# Neural Networks Final Project
### Reimplementation of the study: <br> ***"DE-FAKE: Detection and Attribution of Fake Images Generated by Text-to-Image GenerationModels"* <br> from Zeyang Sha, Zheng Li, Ning Yu, Yang Zhang**

**Name**: *Laura Papi*

**Matricola**: *1760732*

# Project Description

The above cited study focuses on the growing concerns about the possible misuse of AI generated images, and assesses the necessity for a tool to detect, and attribute, these fake images.<br>
In particular, it points out the lack of research on the particular case of images generated by a text prompt.
<br>

<br>
Therefore, this research proposes methods to answer the following 3 research questions [RQ]:

- **RQ1**. Detection of images generated by text-to-image generation models

- **RQ2**. Attribution of the fake images to their source model

- **RQ3**. Analysis of the likelihood that different text prompts have to generate authentic images

<br><br>
The following sections contain examples for my implementation of the described methods.<br><br>
The complete implementation of the models can be found in the source directory of the GitHub repository __[Source Code](http://url)__


## RQ1. Detection of images generated by text-to-image generation models

The study proposes two detector models:

1. **Image-only detector**<br>binary classifier that decides whether an input image is fake or real.

2. **Hybrid detector**<br>binary classifier that is able to tell if an image is fake or real, based on the input image and its corresponding text prompt.

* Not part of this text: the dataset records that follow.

-- ==== Sys2Proof/Laws/Ops.lean ====
section
/-!
SUPPORT. What the shared operations do: the four primitives, the adapter's checks and the controller's register accesses,
each with one lemma for the run that succeeds and one for everything a run can change.
-/

namespace Sys2Proof.Machine

variable {s : State}

/-! ## The state after some events -/

@[simp] theorem State.after_cfg (k : Nat) (chip : Chip) (es : List Event) : (s.after k chip es).cfg = s.cfg := rfl
@[simp] theorem State.after_a (k : Nat) (chip : Chip) (es : List Event) : (s.after k chip es).a = s.a := rfl
@[simp] theorem State.after_c (k : Nat) (chip : Chip) (es : List Event) : (s.after k chip es).c = s.c := rfl
@[simp] theorem State.after_p (k : Nat) (chip : Chip) (es : List Event) : (s.after k chip es).p = s.p := rfl
@[simp] theorem State.after_q (k : Nat) (chip : Chip) (es : List Event) : (s.after k chip es).q = s.q := rfl
@[simp] theorem State.after_chip (k : Nat) (chip : Chip) (es : List Event) : (s.after k chip es).env.chip = chip := rfl
@[simp] theorem State.after_trace (k : Nat) (chip : Chip) (es : List Event) :
    (s.after k chip es).trace = s.trace ++ es := rfl
@[simp] theorem State.after_results (k : Nat) (chip : Chip) (es : List Event) :
    (s.after k chip es).results = s.results := rfl
@[simp] theorem State.after_inbox (k : Nat) (chip : Chip) (es : List Event) : (s.after k chip es).inbox = s.inbox := rfl

@[simp] theorem State.after_after (k j : Nat) (chip chip' : Chip) (es fs : List Event) :
    (s.after k chip es).after j chip' fs = s.after (k + j) chip' (es ++ fs) := by
  simp [State.after, State.envAfter, List.drop_drop, List.append_assoc]

@[simp] theorem State.after_drawAt (k j : Nat) (chip : Chip) (es trace : List Event) :
    (s.after k chip es).drawAt j trace = s.drawAt (k + j) trace := by
  simp [State.after, State.envAfter, State.drawAt, List.drop_drop]

@[simp] theorem State.after_systemHz (k : Nat) (chip : Chip) (es : List Event) :
    (s.after k chip es).systemHz = s.systemHz := rfl

@[simp] theorem State.envAfter_chip (k : Nat) (chip : Chip) : (s.envAfter k chip).chip = chip := rfl

theorem State.Wide.after (h : s.Wide) (k : Nat) (chip : Chip) (es : List Event) : (s.after k chip es).Wide :=
  ⟨h.mode, h.streaming⟩

/-! ## The primitives -/

theorem busWrite_fail (form : WireForm) (bytes : List Byte) (h : s.drawAt 0 s.trace = .fail) :
    busWrite form bytes s =
      .error .aBus (s.after 1 (s.env.chip.receivePart s.cfg s.trace form bytes) [.write bytes false]) := by
  unfold busWrite State.draw
  rw [if_pos h]
  rfl

theorem busWrite_ok (form : WireForm) (bytes : List Byte) (h : s.drawAt 0 s.trace ≠ .fail) :
    busWrite form bytes s =
      .ok () (s.after 1 (s.env.chip.receive s.cfg s.trace form bytes) [.write bytes true]) := by
  unfold busWrite State.draw
  rw [if_neg h]
  rfl

theorem busRead_some {header : Byte} {n : Nat} {d : List Byte}
    (h : answerOf s.cfg s.trace s.env.chip (s.drawAt 0 s.trace) header n = some d) :
    busRead header n s = .ok d (s.after 1 s.env.chip [.read header n (some d)]) := by
  unfold busRead State.readAnswer State.draw
  rw [h]
  rfl

theorem busRead_none {header : Byte} {n : Nat}
    (h : answerOf s.cfg s.trace s.env.chip (s.drawAt 0 s.trace) header n = none) :
    busRead header n s = .error .aBus (s.after 1 s.env.chip [.read header n none]) := by
  unfold busRead State.readAnswer State.draw
  rw [h]
  rfl

/-- A read fails exactly when the oracle fails it. -/
theorem answerOf_eq_none {cfg : Config} {trace : List Event} {chip : Chip} {d : Draw} {header : Byte} {n : Nat} :
    answerOf cfg trace chip d header n = none ↔ d = .fail := by
  cases d <;> simp [answerOf]

/-- The reference chip answers a register read with the register's width (20_memory.md R64). -/
theorem readReg_length {r : Reg} {f : RegFile} {d : List Byte} (h : readReg r f = some d) : d.length = regWidth r := by
  cases r <;> simp only [readReg, Option.some.injEq, Option.map_eq_some_iff] at h
  case csr => rw [← h, beBytes_length]; rfl
  case fr1 => rw [← h, beBytes_length]; rfl
  all_goals
    obtain ⟨ch, -, rfl⟩ := h
    simp [readLane, regWidth]

/-- An answered register read has the register's width (20_memory.md R52). -/
theorem Answers.length {k : Nat} {trace : List Event} {chip : Chip} {r : Reg} {d : List Byte} (hcfg : s.cfg.wf = true)
    (h : Answers s k trace chip r d) : d.length = regWidth r := by
  unfold Answers answerOf at h
  split at h
  · cases h
  · obtain rfl : _ = d := by simpa using h
    unfold Chip.answer
    rw [addrOfByte_readByte, regOfAddr_regAddr hcfg, Option.bind_some]
    split
    · rename_i d hd
      exact readReg_length hd
    · simp
  · obtain rfl : _ = d := by simpa using h
    simp

/-! ## Under the echo oracle (20_memory.md R64) -/

theorem drawAt_echo (h : s.env.script = []) (he : s.env.rest = .echo) (k : Nat) (trace : List Event) :
    s.drawAt k trace = .echo := by
  simp [State.drawAt, h, he]

/-- The echo oracle accepts every event. -/
theorem acceptsAll_echo (h : s.env.script = []) (he : s.env.rest = .echo) :
    ∀ (es : List Event) (k : Nat) (trace : List Event), AcceptsAll s k trace es := by
  intro es
  induction es with
  | nil => intros; trivial
  | cons e es ih =>
    intro k trace
    cases e <;> simp [AcceptsAll, drawAt_echo h he, ih]

/-- An echo draw answers a register read from the chip's written contents. -/
theorem answers_of_echo (hcfg : s.cfg.wf = true) {k : Nat} {trace : List Event} (hd : s.drawAt k trace = .echo)
    {chip : Chip} {r : Reg} {d : List Byte} (hr : readReg r chip.written = some d) : Answers s k trace chip r d := by
  unfold Answers
  rw [hd]
  simp [answerOf, Chip.answer, regOfAddr_regAddr hcfg, hr]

### 1. Image-only detector

#### 1.1 Training Dataset
The training dataset is constitueted by a set of N real images (labeled 1), and a set of N corresponding fake generated images (labeled 0).

##### 1.1.1 Data Collection
The data used for the training is collected and generated as described in the following steps **(i)** and **(ii)**

- **(i)** Real images are fetched from the MSCOCO dataset, together with their captions.

In [None]:
import sys
#import the path to the scripts needed for this section
sys.path.insert(10, '/home/parwal/Documents/GitHub/De-Fake_nn_final_project/src/imageonly_detector')
#TODO capire a chi serve questo import e metterlo nel posto giusto


from src.imageonly_detector.MSCOCO_data_collection import fetchImagesFromMSCOCO

#fetch 200 real images from MSCOCO, each with its corresponding caption
fetchImagesFromMSCOCO("data/MSCOCO/images", "data/MSCOCO", 50)
#TODO testare se funziona anche chiamato cosi

- **(ii)** The captions from the MSCOCO images are used as input to the Stable Diffusion (SD) text-to-image generator.

In [None]:
#use stable-diffusion API to generate 200 fake images from the 200 captions collected before
%run src/imageonly_detector/SD_MSCOCO_data_generation.py
#TODO valutare se trasformarlo in funzione o tenerlo come run dello script

##### 1.1.2 Data Construction
The collected and generated data is then shaped in the following structure, in order to be used for the training step:<br><br>
train/<br>
    ├── class_0/<br>
    │   ├── ...<br>
    │   └── all the fake images<br>
    ├── class_1/<br>
    │   ├── ...<br>
    │   └── all the real images<br>

In [None]:
from src.imageonly_detector.format_dataset import formatIntoDataset

#function that transforms the collected data in the previously described structure
formatIntoDataset("data/MSCOCO/images", "data/SD+MSCOCO/images", "data/imageonly_detector_data/train")
#TODO testare se funzione chiamata cosi

#### 1.2 Detector Construction

#### 1.3 Testing Dataset
The testing dataset follows the same structure of the training dataset, but in order to evaluate the generalizability of the model for the testing dataset we use different text-to-image generation models.<br>
In particular we will test the image-only classifier on data generated by Latent Diffusion (LD), GLIDE and DALL-E2.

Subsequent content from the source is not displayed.